Yet this sonic approach first emerged back in the late 80s, giving birth to Auckland group, The Malchicks. The group had a solid fan base throughout New Zealand, but faded before they could make good on their early promise, disappearing in a haze of echoing, dreamlike guitar notes.
The Malchicks were originally formed in 1989 by Coralie Martin (bass player and singer) along with her friend Mac Hodge and flatmate Miranda (Bobby) Makin (who was coerced into being the band's singer). Martin recalls the band morphing over their first year of existence: "We then auditioned the freaky and fabulous Lorna on drums. A little while later, Mac asked Matt Dalzell along for a jam and he became our second guitarist. Mac decided after a while that he wanted to devote himself to his other band, Zombie Boy, and I have to say we weren't really upset by that as sound-wise he was going in a different direction from the rest of us. However, we missed the fullness that two guitars gave, so when we saw Simon Matthews playing as a guest guitarist on one of The Nixons' songs at a gig we jumped on him."

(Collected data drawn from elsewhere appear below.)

-- ==== Sys2Proof/Machine/Home.lean ====
section
/-! DEFINITION. Where accesses perform: home slices, L1 copies and leases, host lines, accord cells, and scratchpad ports (R18, R38 to R42, R107 to R145, R150, R164). -/

namespace Sys2Proof.Machine

open Sys2Proof

/-- How one access ends: a value, a precise fault, or a wait. -/
inductive Ans
  | val (v : Nat)
  | fault (cause : Nat)
  | wait
  deriving DecidableEq, Repr

/-- STRENGTH, AR, SCOPE and CACHE of an access (R149, R295, R322). -/
structure Ord where
  strength : Nat
  ar : Bool
  scope : Nat
  cache : Nat
  deriving DecidableEq, Repr

/-- A base-form access is weak (R149). -/
def Ord.weak : Ord := { strength := 0, ar := false, scope := 0, cache := 0 }

/-- R149: the access orders earlier ones before itself. -/
def Ord.isRelease (o : Ord) : Bool := o.ar || o.strength == 3

/-- R295: CACHE 1 and 3 keep the L1 out of it. -/
def Ord.noL1 (o : Ord) : Bool := o.cache % 2 == 1

/-- R111, R295: how an access uses the L2. CACHE has no effect on accord cells and result rows, and a page with NC = 1 none of it. -/
def Ord.l2Use (o : Ord) (nc exempt : Bool) : L2Use :=
  if nc then .bypass
  else if exempt then .cached
  else if o.cache = 2 then .noAlloc
  else if o.cache = 3 then .through
  else .cached

/-! ### Cores, objects and L1 copies -/

/-- What a core holds; a core not listed is as after reset. -/
def State.core (s : State) (c : Nat) : CoreSt := (mapGet s.cores c).getD .reset

/-- The state with a core replaced. -/
def State.setCore (s : State) (c : Nat) (k : CoreSt) : State := { s with cores := mapSet s.cores c k }

/-- R118: the index of X(object, slice) in `expiry`: this module's objects, its default object, then the default objects and the objects of the
    other modules. -/
def leaseKey (obj : Option Nat) (modId own line : Nat) : Nat :=
  (match obj with
    | some i => if modId = own then i else 2 ^ 20 * (modId + 1) + i
    | none => if modId = own then 262144 else 262145 + modId) * 128 + line % 128

/-- X(object, slice), 0 when no lease was granted. -/
def State.expiryOf (s : State) (key : Nat) : Nat := (mapGet s.expiry key).getD 0

/-- The valid L1 copy of a line that may serve a load (R118, R121, R295). A copy held without expiry serves a weak load made outside its window
    too: R154, R160 and R393 do not settle that case (DESIGN CHOICE, log 71). -/
def l1Copy (l : List L1Line) (line now : Nat) : Option L1Line :=
  l.find? (fun x => x.line == line && !x.passed && (match x.expiry with | none => true | some e => now < e))

/-- The L1 with a line filled in place of an older copy. -/
def l1Fill (l : List L1Line) (x : L1Line) : List L1Line := x :: l.filter (fun y => y.line != x.line)

/-- Bytes replaced within a list from an index. -/
def patchBytes (l : List Byte) (off : Nat) (bs : List Byte) : List Byte := l.take off ++ bs ++ l.drop (off + bs.length)

/-! ### Host lines (R40) -/

/-- State of a 64-byte host line; absent is I (R40). -/
def hostState (l : List HostLine) (i : Nat) : Option Mesi := (l.find? (fun h => h.addr == i)).map (·.st)

/-- R40: the host-line cache with a 64-byte line in a state. A slice holds 4,096 lines of 128 bytes; R40 gives no replacement order, and
    the line set longest ago leaves with both its halves (DESIGN CHOICE, log 57). -/
def setHostLine (l : List HostLine) (i : Nat) (m : Option Mesi) : List HostLine :=
  let l := l.filter (fun h => h.addr != i)
  match m with
  | none => l
  | some st =>
    let mine := ((l.filter (fun h => h.addr / 2 % 128 == i / 2 % 128)).map (·.addr / 2)).eraseDups
    let l := if mine.contains (i / 2) || mine.length < 4096 then l else
      match mine.getLast? with
      | some v => l.filter (fun h => h.addr / 2 != v)
      | none => l
    { addr := i, st } :: l

/-- The 64-byte host lines that n bytes from an address touch. -/
def hostHalves (ha n : Nat) : List Nat := (List.range ((ha + n - 1) / 64 + 1 - ha / 64)).map (ha / 64 + ·)

/-- R40: the state of one 64-byte host line after a device load. -/
def hostLoadOne (l : List HostLine) (i : Nat) : List HostLine := if (hostState l i).isSome then l else setHostLine l i (some .shared)

/-- R40: the states of host lines after a device load. -/
def hostLoad (s : State) (ha n : Nat) : State :=
  if s.host.mode ≠ 1 then s else { s with hostLines := (hostHalves ha n).foldl hostLoadOne s.hostLines }

/-- R40: the state of one 64-byte host line after a device store to bytes [ha, ha + n). -/
def hostStoreOne (ha n : Nat) (l : List HostLine) (i : Nat) : List HostLine :=
  let full := ha ≤ 64 * i && 64 * i + 64 ≤ ha + n
  match hostState l i with
  | some .exclusive => setHostLine l i (some .modified)
  | some .modified => l
  | _ => setHostLine l i (if full then none else some .modified)

/-- R40: the states of host lines after a device store. -/
def hostStore (s : State) (ha n : Nat) : State :=
  if s.host.mode ≠ 1 then s else { s with hostLines := (hostHalves ha n).foldl (hostStoreOne ha n) s.hostLines }

/-! ### Result rows (R164, R180) -/

/-- R164: a line lies in a result row of a command that has been issued and has not completed. -/
def inResultRow (s : State) (pa : Nat) : Bool := s.cmds.any (fun c => c.st != .complete && c.rows.contains (pa / 1024))

/-! ### Accord cells (R125 to R141) -/

/-- The cell at a location; a cell no write has reached has its memory value with dot 0 (R128). -/
def State.cellAt (s : State) (pa : Nat) : AccCell :=
  match mapGet s.cells pa with
  | some c => c
  | none => { sibs := [{ val := BitVec.ofNat 64 (readLocal s pa 8), dot := 0 }], ctr := 0, frozen := false }

/-- The primary sibling's value (R125). -/
def AccCell.primary (c : AccCell) : Word := (c.sibs.getLast?.map (·.val)).getD 0

/-- The dots present. -/
def AccCell.dots (c : AccCell) : List Word := c.sibs.map (·.dot)

/-- R129: free places of the sibling pool of a cell's home slice. -/
def poolFree (s : State) (pa : Nat) : Nat :=
  32768 - (s.cells.filter (fun p => p.1 / 128 % 128 == pa / 128 % 128 && p.1 / 2 ^ 40 == pa / 2 ^ 40)).foldl (fun n p => n + (p.2.sibs.length - 1)) 0

/-- R129: a cell changed: the DRAM value of the primary changes in the same step. -/
def setCell (s : State) (pa : Nat) (c : AccCell) : State :=
  cellPut { s with cells := mapSet s.cells pa c } pa (bytesOfNat 8 c.primary.toNat)

/-- R135: MAXSEQ. -/
def maxSeq : Nat := 2 ^ 40 - 1

/-- R127: the local agent number of a slot. -/
def agentNumber (u : SlotRef) : Nat := if u.isConductor then 256 + (u.core - 128) else 2 * u.core + u.slot

/-- R143: the incarnation of a local agent. -/
def incarnationOf (s : State) (n : Nat) : Nat := if n ≥ 3839 then s.host.incarnation.toNat else ((mapGet s.incs n).getD 0).toNat

/-- R126: the bits [63:40] of the dots an agent of this module writes. -/
def agentBits (s : State) (n : Nat) : Nat := incarnationOf s n * 2 ^ 60 + s.modId * 2 ^ 52 + n * 2 ^ 40

/-- R126: a dot. -/
def dotOf (agent seq : Nat) : Word := BitVec.ofNat 64 (agent + seq)

/-- R139: two-half FP32 sum. -/
def fsum2 (xs : List Word) : Word :=
  BitVec.ofNat 64 (fsumHalf (xs.map (fun x => x.toNat / 2 ^ 32)) * 2 ^ 32 + fsumHalf (xs.map (fun x => x.toNat % 2 ^ 32)))

/-- R139: blend of a non-empty list. -/
def blend (op : Nat) (xs : List Word) (val : Word) : Word :=
  let fold := fun (f : Word → Word → Word) => match xs with
    | [] => (0 : Word)
    | x :: r => r.foldl f x
  match op with
  | 0 => fold (· + ·)
  | 1 => fold (fun x y => if x.slt y then y else x)
  | 2 => fold (fun x y => if y.slt x then y else x)
  | 3 => fold (fun x y => if x.ult y then y else x)
  | 4 => fold (fun x y => if y.ult x then y else x)
  | 5 => fold (· ||| ·)
  | 6 => fold (· &&& ·)
  | 7 => fold (· ^^^ ·)
  | 8 => fsum2 xs
  | 9 => xs.headD 0
  | 10 => xs.getLastD 0
  | _ => val

/-- How an accord write ends: the dot it made and whether it folded, or its trap cause (R140). -/
inductive AccordRes
  | ok (dot : Word) (auto : Bool)
  | bad (cause : Nat)
  deriving DecidableEq, Repr

/-- R135: the cell and the answer of a store. `defop` is DEFOP, `free` the pool's free places. -/
def accordStore (c : AccCell) (defop free : Nat) (v : Word) (carried : List Word) (agent : Nat) : AccCell × AccordRes :=
  if c.frozen then (c, .bad Cause.accordFrozen)
  else
    let keep := c.sibs.filter (fun x => !carried.contains x.dot)
    let room := free + c.sibs.length - 1
    let fits := keep.length ≤ 3 && keep.length ≤ room
    if !fits && defop = 0 then (c, .bad (if keep.length = 4 then Cause.accordFull else Cause.accordPool))
    else
      let old := !fits && room ≥ 1
      let n := if old then 2 else 1
      if c.ctr + n > maxSeq then ({ c with frozen := true }, .bad Cause.accordFrozen)
      else if fits then
        let d := dotOf agent (c.ctr + 1)
        ({ c with sibs := keep ++ [{ val := v, dot := d }], ctr := c.ctr + 1 }, .ok d false)
      else if old then
        let f : Sibling := { val := blend (defop - 1) (keep.map (·.val)) 0, dot := dotOf agent (c.ctr + 1) }
        let d := dotOf agent (c.ctr + 2)
        ({ c with sibs := [f, { val := v, dot := d }], ctr := c.ctr + 2 }, .ok d true)
      else
        let d := dotOf agent (c.ctr + 1)
        ({ c with sibs := [{ val := blend (defop - 1) (keep.map (·.val) ++ [v]) 0, dot := d }], ctr := c.ctr + 1 }, .ok d true)

/-- R138: the cell, the cause if it faults, the result, and the dot when the cell changed. -/
def accordBlend (c : AccCell) (op : Nat) (v : Word) (agent : Nat) (cond : Bool) (seen : List Word) : AccCell × Except Nat (Word × Option Word) :=
  if c.frozen then (c, .error Cause.accordFrozen)
  else
    let t := if cond then c.sibs.filter (fun x => seen.contains x.dot) else c.sibs
    let rest := if cond then c.sibs.filter (fun x => !seen.contains x.dot) else []
    if t.isEmpty then (c, .ok (c.primary, none))
    else if c.ctr + 1 > maxSeq then ({ c with frozen := true }, .error Cause.accordFrozen)
    else
      let r := blend op (t.map (·.val)) v
      let d := dotOf agent (c.ctr + 1)
      ({ c with sibs := rest ++ [{ val := r, dot := d }], ctr := c.ctr + 1 }, .ok (r, some d))

/-- R130: the dots of a context's entry for a cell. -/
def obsDots (l : List ObsEntry) (cell : Nat) : List Word := ((l.find? (fun e => e.cell == cell)).map (·.dots)).getD []

/-- R130, R131: an entry written as the most recently used; a full buffer loses its least recently used and sets OBSLOST. An access that only
    reads its entry, a store that faults or a BLEND.C that folds nothing, is no use of it: R130 does not say (DESIGN CHOICE, log 70). -/
def Strand.observe (t : Strand) (cell : Nat) (dots : List Word) : Strand :=
  let rest := t.obs.filter (fun e => e.cell != cell)
  if rest.length < 1024 then { t with obs := { cell, dots } :: rest }
  else { t with obs := { cell, dots } :: rest.take 1023, astat := t.astat ||| 2 }

/-- R131, R134: a load of an accord cell by a context. -/
def accordLoaded (s : State) (u : SlotRef) (pa : Nat) : State :=
  let c := s.cellAt pa
  let t := s.strand u
  let t := if c.sibs.length > 1 then { t with astat := t.astat ||| 1 } else t
  s.setStrand u (t.observe pa c.dots)

/-! ### Stash mappings (R122, R123) -/

/-- The mapping of a unit's stash that covers a scratchpad offset, and the line's index in it. -/
def stashAt (t : Strand) (off : Nat) : Option (StashMap × Nat) :=
  (t.stash.find? (fun m => m.off ≤ off && off < m.off + 128 * m.lines.length)).map (fun m => (m, (off - m.off) / 128))

/-- The mapping with a change to one line's record. -/
def Strand.setStash (t : Strand) (m : StashMap) : Strand := { t with stash := t.stash.map (fun x => if x.off = m.off then m else x) }

/-- The unit of a core whose mapping covers an offset. -/
def stashOwner (s : State) (core off : Nat) : Option (SlotRef × StashMap × Nat) :=
  let f := fun (slot : Nat) =>
    let u : SlotRef := { core, slot }
    (stashAt (s.strand u) off).map (fun p => (u, p))
  match f 0 with
  | some x => some x
  | none => f 1

/-- R123: a mapped line not yet filled is fetched from its home; the line is then clean. One fetched from an uncorrectable line is bad: a load
    of it takes LOAD_FAULT (R18, log 56). -/
def stashFill (s : State) (core off : Nat) : State :=
  match stashOwner s core off with
  | none => s
  | some (u, m, i) =>
    if setHas m.filled i then s
    else
      let line := m.lines.getD i 0
      let s := homeTouch s line .cached
      let data := Memory.readBytes s.mem (line * 128) 128
      let at0 := (Place.scratch s.modId core (m.off + 128 * i)).loc s.modId
      let s := { s with mem := Memory.writeBytes s.mem at0 data }
      let bad := if setHas s.poison line then setAdd m.bad i else m.bad
      s.setStrand u ((s.strand u).setStash { m with filled := setAdd m.filled i, bad })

The band put a more atmospheric spin on the twisted guitar manipulation of indie acts like Sonic Youth and Dinosaur Jnr and this was a timely decision since there were a number of acts coming through from the UK with a similar idea in mind – Lush, My Bloody Valentine, and Ride all released music with drifty, washed-out vocals buried under layers of twisting guitars. Martin had an ethereal singing voice, which suited this style of music well and this was shown to great effect on their first track ‘Vanilla‘ (off the bFM Freak the Sheep compilation, 1991). At that time, their drummer Lorna Kittel decided to leave the group so they brought in high school student Jason Ennor – via an advert in RipItUp.
The music video for the single, ‘This Too Will Pass’, received some television airplay but it was the follow-up ‘Drive’ that became a student radio favourite.
The Lotus EP (1991) was a compact summary of the group’s aims and was recorded at the Lab by Mark Tierney (Strawpeople). The music video for the single, ‘This Too Will Pass’, received some television airplay but it was the follow-up ‘Drive’ that became a student radio favourite. Martin’s vocals coasted on a drifting bed of guitars, as she sang about the otherworldly feeling of driving a long distance late at night. The band had always taken inspiration from literature – their name was taken from the Russian slang used by characters in the Anthony Burgess novel A Clockwork Orange (“malchick” is Russian for “boy”) – and the central track of their Lotus EP – ‘Lotus Eater’ – was inspired by Storming Heaven: LSD & the American Dream by Jay Stevens (who compared the USA population in the sixties to the soporific lotus eaters of Greek myth).
The EP was released by Christchurch label Failsafe, which was an odd choice for an Auckland band, but they were encouraged by the energy and enthusiasm shown by owner Rob Mayes. They soon became a flagship act for the label (along with Love’s Ugly Children) and toured the country, even playing some large shows as an unlikely support act for The Exponents.
Dalziel was enthused after seeing his heroes, Sonic Youth, play in Auckland, but immediately after the show, Ennor announced he was leaving the band. The Malchicks pushed forward, even attempting a show without a drummer, though they eventually convinced Ennor to be involved in the recording an album.
By the time the recording sessions began, Dalziel and Martin had split up and yet the recording still proceeded as planned, with the appearance of a few new songs that were clearly about the decline of their own relationship. Recording engineer Chris van de Geer did a lot of work to piece together the embryonic songs into full pieces, working on the structure of each track with Ennor before recording the other parts.
Mercury (1995) had some great moments, with the spiralling, wavering guitars never sounding better.
Mercury (1995) had some great moments, with the spiralling, wavering guitars never sounding better than on tracks like ‘Head to Head’ and ‘Weatherman’. Yet the album came out with a whimper, with no touring line-up to back it. By the time the first single, ‘Milestone’ was released, Matthews had moved to the USA and Martin was living in Japan, though she still managed to supply footage of herself journeying through the Japanese countryside for the music video. The only member of the band to continue in music after the decline of the band was Ennor, who went on to drum for hardcore group, Muckhole.
Yet the sound that the Malchicks were trying to create eventually came back in vogue in the new millennium (thanks to new groups like Space Ventura and Trick Mammoth) and it therefore seems worthwhile to unearth their music once more and remember them – both as the fine act they were and the great act that they could have been.
Matthew Dalziel - vocals, guitar
Coralie Martin - vocals, guitar
Simon Matthews - guitar
Jason Ennor - drums
Lorna Kittel - drums
After Lorna Kittel had left the Malchicks, the drum stool was briefly occupied by Mark Pollard (from the Nixons) and he helped write a number of the songs on the Lotus EP. Jason Ennor then took over on drums, though he finally left the Malchicks to form a new band (Love Buzz) with two other musicians with connections to the Nixons – their sound engineer Andrew Buckton and Brendan Hooker (flatmate of Nixons’ singer Sean Sturm).